The dissertation conclusion is often considered the most important part of the written project because it’s the last chance for you to make a good impression on the graduate review committee. It’s also seen as the most difficult part to write. In a pharmacology dissertation, it can be hard to get started because of the complicated nature of the subject and the length of time you have already spent on the project. So here are some free tips on how to write a great pharmacology dissertation conclusion:
To start your conclusion you should jump right into the contributions that your research work is making to the field. This isn’t to say that you are bragging, this is actually a required component that justifies your doctorate level work. Don’t be unnecessarily modest with your words. Present yourself as an expert within this area of study.
Take a look at the topics discussed in each of the chapters and write a summary sentence for each. You will want to synthesize the information for the reader, so don’t simply rewrite content but instead provide explanations for how your ideas work together to prove your hypothesis.
Don’t simply restate the information from each chapter in the same structured order in which they appear in your work. Select a few of the major themes and discussion points and revisit those as ideas in the general sense.

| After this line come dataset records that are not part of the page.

/-- R276, R277, R281, R282, R285: POST sets and CLEAR clears bits 32 to 63 of F, but a bit that hardware has set in the same
cycle stands; ARM of a DORMANT task gives it its wait; PRIO sets BASE, and the priority in force of a task that ageing has not
raised; RESET of a task that is not live makes it DORMANT and clears it. Each, and START, CANCEL and TIMER, for a FREE task is
refused with reason 1; in a state that does not allow it, with reason 2; a wait or an argument out of range with reason 3;
a refusal changes no task and raises FS 66. Nothing else of the machine changes but the task's image in the plain.
R261, R284 to R289: CANCEL of an ARMED task ends it; of a live task it also stops its player and its loop at the boundary of
R13. TIMER of an ARMED or live task, its count not 0, arms the task timer for the expiry of the group's discipline and
clears E_DELAY and E_WTO; DELAY under TIMEOUT is refused with reason 5, an exact guard beyond 4,096 with reason 6 and FS 68; at
the expiry the flag sets. A step's timeout sets E_TIMER. A timer that is not armed, or not yet due, does nothing.
Readings of the model: log entries 28, 73. -/
def Obligations.TaskCommands : Prop :=
  (∀ (task : TaskNo) (ctl : BitVec 4) (arg : BitVec 32) (s : State),
  let n := task.toNat; let x := s.task n
  let w : BitVec 64 := (arg.setWidth 64 <<< 32) ||| (if ctl.getLsbD 1 then 0x400000#64 else 0)
      ||| (if ctl.getLsbD 2 then 0x800000#64 else 0)
  let hard := if x.setCyc = Count.cycleStart s.count then x.hardNow else 0
  let refused (r : Nat) (t : State) := t.tasks = s.tasks ∧ t.fld aSCH_MREJ fSCH_MREJ_REASON = r ∧
      t.fld aSCH_MREJ fSCH_MREJ_TASK = n ∧ t.bit aSCH_LAT fSCH_LAT_MSG_REJ = true ∧ Raises 66 islScheduler s t ∧
      KeepsRegs [aSCH_LAT, aSCH_MREJ] s t ∧ KeepsMemory s t
  (x.state ≠ .free → Completes (.taskPost task arg) s (fun t => (t.task n).f = x.f ||| (arg.setWidth 64 <<< 32) ∧
    (t.task n).state = x.state ∧ t.sched.judge.contains n = true ∧ StoresTask n s t ∧
    (FiresNone n s → KeepsRegs [] s t ∧ t.agenda = s.agenda))) ∧
  (x.state ≠ .free → Completes (.taskClear task arg) s (fun t =>
    (t.task n).f = x.f &&& ~~~ ((arg.setWidth 64 <<< 32) &&& ~~~ hard) ∧ (t.task n).state = x.state ∧ StoresTask n s t ∧
    (FiresNone n s → KeepsRegs [] s t ∧ t.agenda = s.agenda))) ∧
  (x.state = .dormant → w ≠ 0 → Completes (.taskArm task ctl arg) s (fun t => (t.task n).state = .armed ∧
    (t.task n).w = w ∧ (t.task n).all = ctl.getLsbD 0 ∧ (t.task n).f = x.f ∧
    t.sched.judge.contains n = true ∧ t.agenda = s.agenda ∧ KeepsRegs [] s t ∧ StoresTask n s t)) ∧
  (x.state ≠ .free → w = 0 → Completes (.taskArm task ctl arg) s (refused 3)) ∧
  (x.state ≠ .free → x.state ≠ .dormant → w ≠ 0 → Completes (.taskArm task ctl arg) s (refused 2)) ∧
  (x.state ≠ .free → arg.toNat ≤ 63 → Completes (.taskPrio task arg) s (fun t => (t.task n).base = arg.toNat ∧
    (t.task n).prio = (if x.raised then x.prio else arg.toNat) ∧ (t.task n).f = x.f ∧ t.sched = s.sched ∧
    KeepsRegs [] s t ∧ StoresTask n s t)) ∧
  (x.state ≠ .free → 63 < arg.toNat → Completes (.taskPrio task arg) s (refused 3)) ∧
  (x.state ≠ .free → x.state.live = false → Completes (.taskReset task) s (fun t => (t.task n).state = .dormant ∧
    (t.task n).f = 0 ∧ (t.task n).w = 0 ∧ (t.task n).loops = [0, 0, 0, 0] ∧ (t.task n).endc = 0 ∧
    (t.task n).base = x.base ∧ t.sched = s.sched ∧ KeepsRegs [] s t ∧ StoresTask n s t)) ∧
  (x.state.live = true → Completes (.taskReset task) s (refused 2)) ∧
  (x.state ≠ .free → x.state ≠ .armed → x.state.live = false → Completes (.taskCancel task) s (refused 2)) ∧
  (x.state = .free → ∀ c ∈ [Instr.taskPost task arg, .taskClear task arg, .taskArm task ctl arg, .taskStart task arg,
      .taskCancel task, .taskReset task, .taskPrio task arg, .taskTimer task true arg, .taskTimer task false arg],
    Completes c s (refused 1))) ∧
  (∀ (task : TaskNo) (guard : Bool) (arg : BitVec 32) (d : Count) (s : State),
  let n := task.toNat; let x := s.task n; let by_ : Issuer := .island islScheduler
  let due := s.placeExpiry n guard (s.at + BitVec.ofNat 72 (arg.toNat * 192000))
  let exact := guard = true ∧ s.discipline n ≠ 0
  let timed := x.state = .armed ∨ x.state.live = true
  (x.state = .armed → Completes (.taskCancel task) s (fun t => (t.task n).state = .cancelled ∧ (t.task n).endc = 4 ∧
    t.agenda = s.agenda ∧ KeepsRegs [] s t ∧ StoresTask n s t)) ∧
  (x.state.live = true → Completes (.taskCancel task) s (fun t => (t.task n).state = .cancelled ∧ (t.task n).endc = 4 ∧
    (⟨s.boundaryAfter s.count (s.stepLead n), by_, .cmd (.plStop by_ (chanFin x.chan))⟩ : Due) ∈ t.agenda ∧
    (⟨s.boundaryAfter s.count (s.stepLead n), by_, .cmd (.lchEnWrite by_ (chanFin x.chan) false)⟩ : Due) ∈ t.agenda ∧
    StoresTask n s t)) ∧
  (timed → arg ≠ 0 → (guard = true ∨ s.discipline n ≠ 1) → (exact → s.guards < 4096) →
    Completes (.taskTimer task guard arg) s (fun t => (t.task n).guardArmed = guard ∧ (t.task n).delayArmed = !guard ∧
      (t.task n).tdue = some due ∧ (t.task n).f = x.f &&& ~~~ 0xC00000#64 ∧ (t.task n).state = x.state ∧
      (⟨due, by_, .cmd (.taskTimerExpiry task)⟩ : Due) ∈ t.agenda ∧ StoresTask n s t)) ∧
  (x.state ≠ .free → arg ≠ 0 → guard = false → s.discipline n = 1 → Completes (.taskTimer task guard arg) s (fun t =>
    t.tasks = s.tasks ∧ t.fld aSCH_MREJ fSCH_MREJ_REASON = 5 ∧ Raises 66 islScheduler s t ∧
    KeepsRegs [aSCH_LAT, aSCH_MREJ] s t ∧ KeepsMemory s t)) ∧
  (timed → arg ≠ 0 → exact → 4096 + (if x.guardArmed = true then 1 else 0) ≤ s.guards →
    Completes (.taskTimer task guard arg) s (fun t => t.tasks = s.tasks ∧ t.fld aSCH_MREJ fSCH_MREJ_REASON = 6 ∧
      t.bit aSCH_LAT fSCH_LAT_TMR_FULL = true ∧ t.causeStands 68 = true ∧ Raises 66 islScheduler s t ∧
      Raises 68 islScheduler s t ∧ KeepsRegs [aSCH_LAT, aSCH_MREJ] s t ∧ KeepsMemory s t)) ∧
  (x.tdue = some d → Count.upto d s.at = true → Completes (.taskTimerExpiry task) s (fun t =>
    (t.task n).tdue = none ∧ (t.task n).f = x.f ||| (if x.guardArmed then 0x800000#64 else 0x400000#64) ∧
    (t.task n).delayArmed = false ∧ (t.task n).guardArmed = false ∧ (t.task n).state = x.state ∧ StoresTask n s t)) ∧
  ((∀ e, x.tdue = some e → Count.upto e s.at = false) → Completes (.taskTimerExpiry task) s (fun t => t = s)) ∧
  (x.sdue = some d → Count.upto d s.at = true → Completes (.stepTimeout task) s (fun t =>
    (t.task n).sdue = none ∧ (t.task n).f = x.f ||| eTimer ∧ (t.task n).state = x.state ∧ StoresTask n s t)) ∧
  ((∀ e, x.sdue = some e → Count.upto e s.at = false) → Completes (.stepTimeout task) s (fun t => t = s)))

This will make your conclusion more interesting by not making it seem like a you are simply listing the information presented in the work.
In a short paragraph, reflect on and provide the practical implications of your work to the field. You can give recommendations that are either specific or general. This section should start to bring the review committee back towards the real world, away from the focused nature of your pharmacology research.
No matter how much you have covered in researching for your graduate project, there will always be room for more work. In few short sentences you should identify what these possibilities are and whether you plan on continuing research to answer lingering questions or open ends. This doesn’t mean that your work was not deserving of a doctorate, it simply states that some other research could pick up where you left off.